Some LISP slot names may not be easily translated to valid python
attribute names; these may be accessed as frame['lisp-slot-name']. The
complete list of LISP slot names is available from
frame.keys(). Translated python attributes are listed in dir(frame),
and available for IPython tab completion. To avoid ambiguity,
attributes of the Python object may not be set directly; frame slot
values may be changed through frame.put_slot_value(),
frame.put_slot_values(), etc.
(Note that frame.slot returns a list if the slot has more than one
value, otherwise the first value; a slot with two values and a slot
with one value which is a two-element list look the same. Use
frame.slot_values() instead where this is not desirable.)
Frame objects and their label strings may be used interchangeably as
arguments to Pathway Tools functions:
>>> ecocyc.reactions_of_compound(trp)
[TRYPTOPHAN--TRNA-LIGASE-RXN, ...]
Frame objects representing classes within the database support
membership testing:
>>> amino_acids = ecocyc['|Amino-Acids|']
>>> 'trp' in amino_acids
True
>>> glucose = ecocyc['glc']
>>> glucose in amino_acids
False
Classes contain their subclasses:
>>> '|Serines|' in amino_acids
True
Wherever a LISP function returns a LISP symbol not starting with ':', a
corresponding Frame object is returned in Python. Though generally
helpful, this occasionally is an annoyance, if the symbol does not
actually represent a frame in the database, or if it is necessary
to interact with the frame name as a string. (In the latter case,
str(frame) will work.) This feature may be removed or made optional in
later versions if it proves to be more trouble than it's worth; feedback
is welcome.
KNOWN ISSUES
------------
Numbers with 'd', e.g., 3.141592653589793d0, are parsed as strings, not
numbers.
Some functions have been implemented based only on an inspection of
the corresponding PerlCyc and/or JavaCyc implementation and are thus
incompletely documented and imperfectly tested; use with
caution. These include:
pwys-of-organism-in-meta
enzymes-of-organism-in-meta
lower-taxa-or-species-p
find-indexed-frame
get-reaction-list
Interface objects are tested for equality by comparing the org-id of the
organism they query, which may lead to false negatives ('eco' and 'ecoli'
refer to the same database, for instance, but pycyc.open('eco') and
pycyc.open('ecoli') will yield apparently different interfaces and two
copies of the same frame, one retrieved from each instance, will be unequal.)
TESTING
-------
A comprehensive test suite is provided in the subpackage pycyc.test.

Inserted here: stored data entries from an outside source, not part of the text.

/-- A write of COLL_DB (R215, R336): refused, or the indices change, waiting records move on, and ABORT aborts. -/
def collDbWrite (s : State) (by' : Requester) (h : Nat) (v : W64) : State :=
  guarded s by' .collDb h 0 fun s =>
    let x := half s h
    let tail := bits v.toNat 15 0
    let head := bits v.toNat 31 16
    if !doorbellLegal (getF s F.COLL_SQ_SQ_LOG2 h) (getF s F.COLL_CQ_CQ_LOG2 h) (getF s F.COLL_DB_SQ_TAIL h) x.collHead
        x.collTail (getF s F.COLL_DB_CQ_HEAD h) tail head then denied s by'
    else
      let s := putF (putF s F.COLL_DB_SQ_TAIL h tail) F.COLL_DB_CQ_HEAD h head
      let s := collFlush s h
      let g := bits v.toNat 61 56
      done (if bit v.toNat 63 then
        match runOf s h g with
        | some r => if r.done.isSome then s else raiseNotice deliver4 s h g r.seq csAbort (collRank s h g)
        | none => s
      else s)

/-- COLL_DOORBELL (R335). -/
def execCollDoorbell (by' : Requester) (h : BitVec 1) (v : W64) (s : State) : Out :=
  .next (collDbWrite s by' h.toNat v)

/-- COLL_CQ_RELEASE (R215). -/
def execCollCqRelease (by' : Requester) (h : BitVec 1) (v : W64) (s : State) : Out :=
  .next (collDbWrite s by' h.toNat v)

/-- COLL_ABORT (R341): ABORT for group g, the indices as they stand. -/
def execCollAbort (by' : Requester) (h : BitVec 1) (g : BitVec 6) (s : State) : Out :=
  .next (
    let v := 2 ^ 63 + g.toNat * 2 ^ 56 + getF s F.COLL_DB_CQ_HEAD h.toNat * 65536 + getF s F.COLL_DB_SQ_TAIL h.toNat
    collDbWrite s by' h.toNat (BitVec.ofNat 64 v))

end Sys2Proof.Machine
end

However, the tests rely on assumptions about specific properties of
frames in EcoCyc and may fail if that database changes, even though
the PyCyc implementation of the tested functions remains correct!

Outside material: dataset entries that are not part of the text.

/-- Applies a whole share: elements, scales, flags, generator. -/
def vApply (s : State) (e : QEntry) (h : VShare) : State :=
  let f := vFields e.w
  let x := vWrite (getCore s h.slot) e.op.toNat f h.res.els
  let x := if h.res.scales.isEmpty then x else vScales x f h.res.scales
  let x := match h.res.gen with
    | some g => { x with genV := some g }
    | none => x
  let s := setCore s h.slot x
  addFlags s h.slot (h.res.els.foldl (fun a e => flJoin a e.fl) h.res.extra)

/-- Applies the part of a share before group g0: elements and block scales. The flags X has set are those of its elements up
to that group and of its block scales (R132 step 1); its generator stays where X found it. (Log 151, DESIGN CHOICE). -/
def vApplyPart (s : State) (e : QEntry) (g0 : Nat) (h : VShare) : State :=
  let f := vFields e.w
  let x := vWrite (getCore s h.slot) e.op.toNat f (h.res.els.filter fun y => decide (vGroup e y.i < g0))
  let s := setCore s h.slot (vScales x f (scalesBefore e g0 h.res.scales))
  addFlags s h.slot
    ((h.res.els.filter fun y => decide (vGroup e y.i ≤ g0)).foldl (fun a y => flJoin a y.fl) h.res.extra)

/-- Native position of an instruction as CORE_VEXC records it (R170). (Log 41, DEDUCED). -/
def recordExc (s : State) (l : Nat) (e : QEntry) (h : VShare) (i cause : Nat) : State :=
  let w := activeBank s l * 2 ^ 47 + nativePos s l e.pos % 2 ^ 13 * 2 ^ 34 + i % 2 ^ 13 * 2 ^ 21 + cause * 2 ^ 4 + 1
  setReg s .coreVexc h.slot 0 (BitVec.ofNat 64 w)

/-- Runs an instruction on the given cores: whole, or, when a core meets an exception, up to the group of the earliest
one, the exceptions of that group recorded and the instruction held (R132); a later group's are not. `noTrap` and `skipped`
are the cores an earlier answer exempted (R134). (Log 152, DESIGN CHOICE). -/
def vRun (s : State) (l : Nat) (e : QEntry) (places noTrap skipped : List (Nat × Nat)) : State :=
  let sh := vShares s l e places noTrap
  match (sh.filterMap fun h => h.exc.map fun x => vGroup e x.1).min? with
  | none => sh.foldl (fun s h => vApply s e h) s
  | some g0 =>
    let faulty := sh.filter fun h => match h.exc with
      | some x => vGroup e x.1 == g0
      | none => false
    let saved := sh.map fun h => (h.slot, reg s .coreArith h.slot 0, (getCore s h.slot).genV)
    let s := sh.foldl (fun s h => vApplyPart s e g0 h) s
    let s := faulty.foldl (fun s h => match h.exc with
      | some x => recordExc s l e h x.1 x.2
      | none => s) s
    updSeq s l fun c => { c with vexc := some ⟨e, faulty.map fun h => ((h.r, h.c), none), saved, skipped, noTrap⟩ }

/-! SUMQ (R130, R181, R182). -/

/-- Combines two summary values (R130), and the flags of that (R61, R73). (Log 150, DESIGN CHOICE). -/
def sumqOp (ctl fc : Nat) (a b : W64) : W64 × Fl :=
  match ctl with
  | 0 => (a ||| b, flNone)
  | 1 => (a &&& b, flNone)
  | 2 => if fc = 0xC then f64Op ((f64Num a).add (f64Num b)) else (a + b, flNone)
  | 3 => if fc = 0xC then f64Op (maxMin true (f64Num a) (f64Num b)) else (if a.toInt < b.toInt then b else a, flNone)
  | _ => if fc = 0xC then f64Op (maxMin false (f64Num a) (f64Num b)) else (if b.toInt < a.toInt then b else a, flNone)

/-- The values of one combination in order, the first starting it, and the flags of each value's turn. -/
def sumqScan (ctl fc : Nat) : List W64 → W64 × List Fl
  | [] => (0, [])
  | v :: r => r.foldl (fun (a : W64 × List Fl) x => let y := sumqOp ctl fc a.1 x; (y.1, a.2 ++ [y.2])) (v, [flNone])

/-- The combined value. -/
def sumqFold (ctl fc : Nat) (l : List W64) : W64 := (sumqScan ctl fc l).1

/-- Element 0 of register va from the 64 columns of row r, in logical column order. -/
def sumqColumns (s : State) (r va : Nat) : List W64 :=
  (List.range 64).map fun c => BitVec.ofNat 64 (rdElem (getCore s (slotOf s r c)).v (8192 * va) 64 0)

/-- Summary slot q of some row of the gang is still full, or a value is on its way to it (R181). -/
def sumqBlocked (s : State) (l q : Nat) : Bool :=
  (gangRows s l).any fun r => bit (getCtl s (rccOf r)).full.toNat q || (seqCtl s l).fills.any fun x => x.1 == r && x.2.1 == q

/-- The fills a SUMQ starts: each row's own value after 24 steps (88 for ALL), the leader's slot taking the gang's
combination after 32 or 96 steps when the gang has more rows. -/
def sumqFills (s : State) (l : Nat) (f : VFields) (now : Nat) : List (Nat × Nat × W64 × Nat) :=
  let rows := gangRows s l
  if f.ctl = 5 then
    rows.flatMap fun r => (sumqColumns s r f.va).zipIdx.map fun (v, c) => (r, 16 + c, v, now + 88)
  else
    let own := rows.map fun r => (r, sumqFold f.ctl f.fc (sumqColumns s r f.va))
    own.map fun (r, v) =>
      if r = l ∧ 1 < rows.length then
        (r, f.vd, sumqFold f.ctl f.fc (own.map (·.2)), now + (if isLarge s l then 96 else 32))
      else (r, f.vd, v, now + 24)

(To prevent unexpected changes to local databases when running the
tests, the test script for the functions which write to the database is
not distributed by default.)
Test scripts depend on the nose package.
SOURCES
-------
Most docstring text is taken with minor modifications from one of the
following sources:
http://bioinformatics.ai.sri.com/ptools/api/
http://bioinformatics.ai.sri.com/ptools/ptools-fns.html
http://bioinformatics.ai.sri.com/ptools/gfp.html
http://www.ai.sri.com/~gfp/spec/paper/paper.html
http://www.ai.sri.com/pkarp/ocelot/
LICENSE
-------
Distributed under the BSD license; see LICENSE.txt.
AUTHOR
------
Eli Bogart, [email protected]
ACKNOWLEDGEMENTS
----------------
Thanks to Chris Myers and Lukas Mueller for helpful comments.